Exercise requirements:
Starting with the first line below, reproduce each line exactly until you have included the one bearing "((s.raise (tdcOk p".

Stored data entries:

————

/-- A TDC fails a self-check: EVT.TDC is raised (R131). -/
def State.tdcFails (s : State) (p t : Nat) : State :=
  let s := (s.setFld (tdcOk p t) 0).raise (Fld.PORT_EVT_TDC p)
  (s.modPort p (fun x => { x with tdcBad := t :: x.tdcBad.filter (fun u => u != t) })).tdcShow p

/-- A TDC has passed its calibration: it is calibrated and healthy (R130). -/
def State.tdcPasses (s : State) (p t : Nat) : State :=
  ((s.raise (tdcOk p t)).modPort p (fun x => { x with twinReady := true, tdcBad := x.tdcBad.filter (fun u => u != t) })).tdcShow p

/-- The serving TDC fails its self-check: a calibration of its twin aborts, and the twin serves `took` ticks on, at most
1 µs; with neither healthy every stamp is COARSE (R131). SERVING names the twin at once.
(DESIGN CHOICE, log entry 155) -/
def tdcFail (p took : Nat) (s : State) : State :=
  let t := s.fld (Fld.TSU_TDC_SERVING p)
  let s := (s.tdcFails p t).calDisturb (fun item inst => item == 1 && inst == p) calDisturbed
  let s := s.modPort p (fun x => { x with twinReady := false, coarse := (s.phys, s.phys + min took usT * tickUnits) })
  if s.tdcHealthy p (1 - t) then s.setFld (Fld.TSU_TDC_SERVING p) (1 - t) else s

/-- TDC_SELF_CHECK_FAIL (R131). -/
def execTdcSelfCheckFail (dt p took : Nat) (s : State) : Host.Outcome State Fault Refusal :=
  effect dt (fun s => onlyIf (s.namesPort p) (tdcFail p took) s) s

end Sys2Proof.Machine
end

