/-- The readings of one second.
(DESIGN CHOICE, log entry 74) -/
def frequencyReading (foffs : List Int) (s : State) : State :=
  let s := s.forAll (List.range 15) (fun i s => match foffs[i]? with
    | some v => s.slotReading i v
    | none => s)
  { s with pairs := s.pairsAfter, refAt := s.ticks }.showPairs.decideMajority

/-- FREQUENCY_READING (R240): `foffs` holds the measured offset of each slot in ppb. -/
def execFrequencyReading (dt : Nat) (foffs : List Int) (s : State) : Host.Outcome State Fault Refusal :=
  effect dt (fun s => onlyIf (s.powered && decide (s.refAt + secT ≤ s.ticks)) (frequencyReading foffs) s) s

/-! ## Selection (R244, R245) -/

/-- Whether a slot is eligible for a DPLL (R244). -/
def State.slotEligible (s : State) (d i : Nat) : Bool :=
  s.fldBit (Fld.DPLL_CAND_MASK d) i && s.slotState i == 1 && (s.dpll d).avoid != some i &&
    (!s.on (Fld.REF_SLOT_STAT_DISPUTED i) || s.on (Fld.REF_SLOT_STAT_MAJORITY i) || s.selected d == some i)

/-- The order of slots: by RANK, then by number.
(DESIGN CHOICE, log entry 72) -/
def State.slotKey (s : State) (i : Nat) : Nat := 16 * s.fld (Fld.REF_SLOT_CFG_RANK i) + i

/-- The best eligible slot of a DPLL.
(DESIGN CHOICE, log entry 72) -/
def State.bestSlot (s : State) (d : Nat) : Option Nat :=
  (List.range 16).foldl (fun r i =>
    if !s.slotEligible d i then r
    else match r with
      | none => some i
      | some b => if s.slotKey i < s.slotKey b then some i else r) none

/-- Whether a disputed pair without MAJORITY keeps a DPLL from selecting a new slot (R245). -/
def State.pairBlocks (s : State) (d : Nat) : Bool :=
  s.pairs.any (fun p =>
    !s.on (Fld.REF_SLOT_STAT_MAJORITY p.a) && !s.on (Fld.REF_SLOT_STAT_MAJORITY p.b) &&
    (s.fldBit (Fld.DPLL_CAND_MASK d) p.a || s.fldBit (Fld.DPLL_CAND_MASK d) p.b) &&
    (match s.selected d with
     | some i => decide (s.fld (Fld.REF_SLOT_CFG_RANK p.a) < s.fld (Fld.REF_SLOT_CFG_RANK i))
     | none => true))

/-- A DPLL in AUTO or MIXED re-evaluates (R244, R245). -/
def State.reevaluateAuto (s : State) (d : Nat) : State :=
  let cur := s.selected d
  let s := if s.pairBlocks d then s.raise (Fld.DPLL_EVT_STATE d) else s
  match cur with
  | some i =>
    if s.slotEligible d i then
      match s.bestSlot d with
      | some b =>
        let pending := s.on (Fld.DPLL_STAT_RETURN_PENDING d)
        if s.slotKey b < s.slotKey i && !s.pairBlocks d && (s.on (Fld.DPLL_CTRL_REVERTIVE d) || pending) then s.beginSwitch d b
        else s
      | none => s
    else
      let t := s.select d none
      match (if s.pairBlocks d then none else t.bestSlot d) with
      | some b => t.beginSwitch d b
      | none => s.enterHoldover d
  | none =>
    if s.pairBlocks d then (if s.dstate d = 5 then s else s.enterHoldover d)
    else match s.bestSlot d with
    | some b => s.beginSwitch d b
    | none => s

/-- A DPLL in FORCED follows FORCE_SLOT while it is QUALIFIED. -/
def State.reevaluateForced (s : State) (d : Nat) : State :=
  let i := s.fld (Fld.DPLL_CTRL_FORCE_SLOT d)
  if s.slotState i = 1 ∧ (s.dpll d).avoid ≠ some i then (if s.selected d = some i then s else s.beginSwitch d i)
  else if s.dstate d = 5 ∧ s.selected d = none then s else s.enterHoldover d
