-- ==== Sys2Proof/Machine/Power.lean ====
section
/-!
DEFINITION. Power.lean: Leaves leaving and rejoining service (R42 to R48), the power states, the budget arbiter, thermal
throttling and the regulators (R330 to R350).
-/
namespace Sys2Proof.Machine

/-- The state with a function applied to the power manager's record. -/
def State.modPower (s : State) (f : Power → Power) : State := { s with power := f s.power }

/-- STATE of the device (R330): 0 BOOT, 1 KEEP, 2 READY, 3 SERVICE. -/
def State.pstate (s : State) : Nat := s.fld Fld.PWR_STATE_STATE

/-- The Leaves present. -/
def State.allLeaves (s : State) : List Nat := List.range s.leaves

/-! ## Leaf states (R42 to R48) -/

/-- Every present Leaf is OFF. -/
def State.leavesOff (s : State) : Bool := s.allLeaves.all (fun n => s.leaf n == 1)

/-- The device's state changes. -/
def State.setPstate (s : State) (st : Nat) : State :=
  if s.pstate = st then s else ((s.setFld Fld.PWR_STATE_STATE st).raise Fld.PWR_EVT_STATE).gnssFollow

/-- READY and SERVICE follow the Leaves (R330). -/
def State.serviceFollow (s : State) : State := if s.pstate < 2 then s else s.setPstate (if s.leavesOff then 2 else 3)

/-- A Leaf enters a state; the Sieve and the requests of its octets follow (R42, R43, R46, R340). -/
def State.setLeaf (s : State) (n st : Nat) : State :=
  let was := s.inService n
  let s := { s with leafAt := kput s.leafAt n s.ticks }.setFld (leafField n) st
  let s := if was && st != 4 then s.linkLeaves n else s
  let s := s.calDisturb (fun item inst => (was && st != 4 && decide (inst < 256) && inst / 32 == n &&
    (item == 1 || item == 2 || item == 4)) || (item == 6 && inst == n + 1 && ((was && st != 4) || decide (st < 2)))) calNotPowered
  let s := s.sieveLeaves.serviceFollow
  if was && st != 4 then s.tsuFollow else s

/-- The ports of a Leaf. -/
def leafPorts (n : Nat) : List Nat := (List.range 32).map (fun i => 32 * n + i)

/-- The Leaf's pipelines and lane groups give up their requests, and its ports go OFF (R339, R344). -/
def State.leafUnpower (s : State) (n : Nat) : State :=
  let s := s.forAll ((List.range 4).map (fun m => 16 + 4 * n + m)) (fun r s => if s.rq r = 0 then s else s.release r)
  let s := s.forAll ((List.range 16).map (fun q => 48 + 16 * n + q)) (fun r s => if s.rq r = 0 then s else s.release r)
  s.forAll (leafPorts n) (fun p s => if s.namesPort p then s.followPort p else s)

/-- Whether a timer belongs to a Leaf. -/
def timerOfLeaf (n : Nat) (t : Timer) : Bool :=
  match t.kind with
  | .train | .lock | .exch | .backoff | .anNoDme | .signalOut | .escan => t.idx / 32 == n
  | .pipeRelease => t.idx / 4 == n
  | .drain | .leafAlign | .residOut | .respGap => t.idx == n
  | .relock => t.idx / 2 == n
  | _ => false

/-- What a Leaf holds is gone: registers, tables, queues, ports, counters (R42, R463). -/
def State.leafWipe (s : State) (n : Nat) : State :=
  let base := 0x1000000 + n * 0x400000
  let out := fun (e : Nat × Word) => !(decide (base ≤ e.1) && decide (e.1 < base + 0x400000))
  let s := { s with
    regs := s.regs.filter out, held := s.held.filter out, latched := s.latched.filter out
    dies := (kdel s.dies n).map (fun (e : Nat × Die) => (e.1, { e.2 with
      used := kdel e.2.used n, arriving := e.2.arriving.filter (fun a => a.src != n) }))
    ports := s.ports.filter (fun e => e.1 / 32 != n), escans := s.escans.filter (fun e => e.1 / 32 != n)
    calLanes := s.calLanes.filter (fun g => g / 32 != n)
    flight := s.flight.filter (fun c => c.src != n && c.dst != n)
    cnt := s.cnt.filter (fun e => e.1 / 2 ^ 20 != n), lately := s.lately.filter (fun e => e.1 / 2 ^ 20 != n), shadow := s.shadow.filter (fun e => e.1 / 2 ^ 20 != n)
    frozen := s.frozen.map (fun (m : KMap Nat) => m.filter (fun (e : Nat × Nat) => e.1 / 2 ^ 20 != n))
    snap := s.snap.map (fun (x : Snap) => { x with
      target := x.target - x.target / 2 ^ n % 2 * 2 ^ n, copy := x.copy.filter (fun (e : Nat × Nat) => e.1 / 2 ^ 20 != n) })
    timers := s.timers.filter (fun e => !timerOfLeaf n e.1)
    crcAt := s.crcAt.filter (fun e => e.1 / 4 != n), limWas := s.limWas.filter (fun e => decide (e.1 < base) || decide (base + 0x400000 ≤ e.1))
    scanEnd := s.scanEnd.filter (fun e => e.1 / 32 != n)
    relocks := kdel (kdel s.relocks (2 * n)) (2 * n + 1) }
  let s := (s.setFldBit Fld.TIME_STATUS_LEAF_ALIGNED n false).setFldBit Fld.TIME_STATUS_LEAF_STAMP_INVALID n false
  let s := (s.set (Reg.TIME_LEAF_RESID n) 0#32).set (Reg.CAL_MON_TEMP (2 + n)) 0#32
  s.forAll [0, 1, 2] (fun i s => s.set (Reg.CAL_MON_VOLT (3 + 3 * n + i)) 0#32)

————

Written response:
/-- A TDC fails a self-check: EVT.TDC is raised (R131). -/
def State.tdcFails (s : State) (p t : Nat) : State :=
  let s := (s.setFld (tdcOk p t) 0).raise (Fld.PORT_EVT_TDC p)
  (s.modPort p (fun x => { x with tdcBad := t :: x.tdcBad.filter (fun u => u != t) })).tdcShow p

/-- A TDC has passed its calibration: it is calibrated and healthy (R130). -/
def State.tdcPasses (s : State) (p t : Nat) : State :=
  ((s.raise (tdcOk p t)).modPort p (fun x => { x with twinReady := true, tdcBad := x.tdcBad.filter (fun u => u != t) })).tdcShow p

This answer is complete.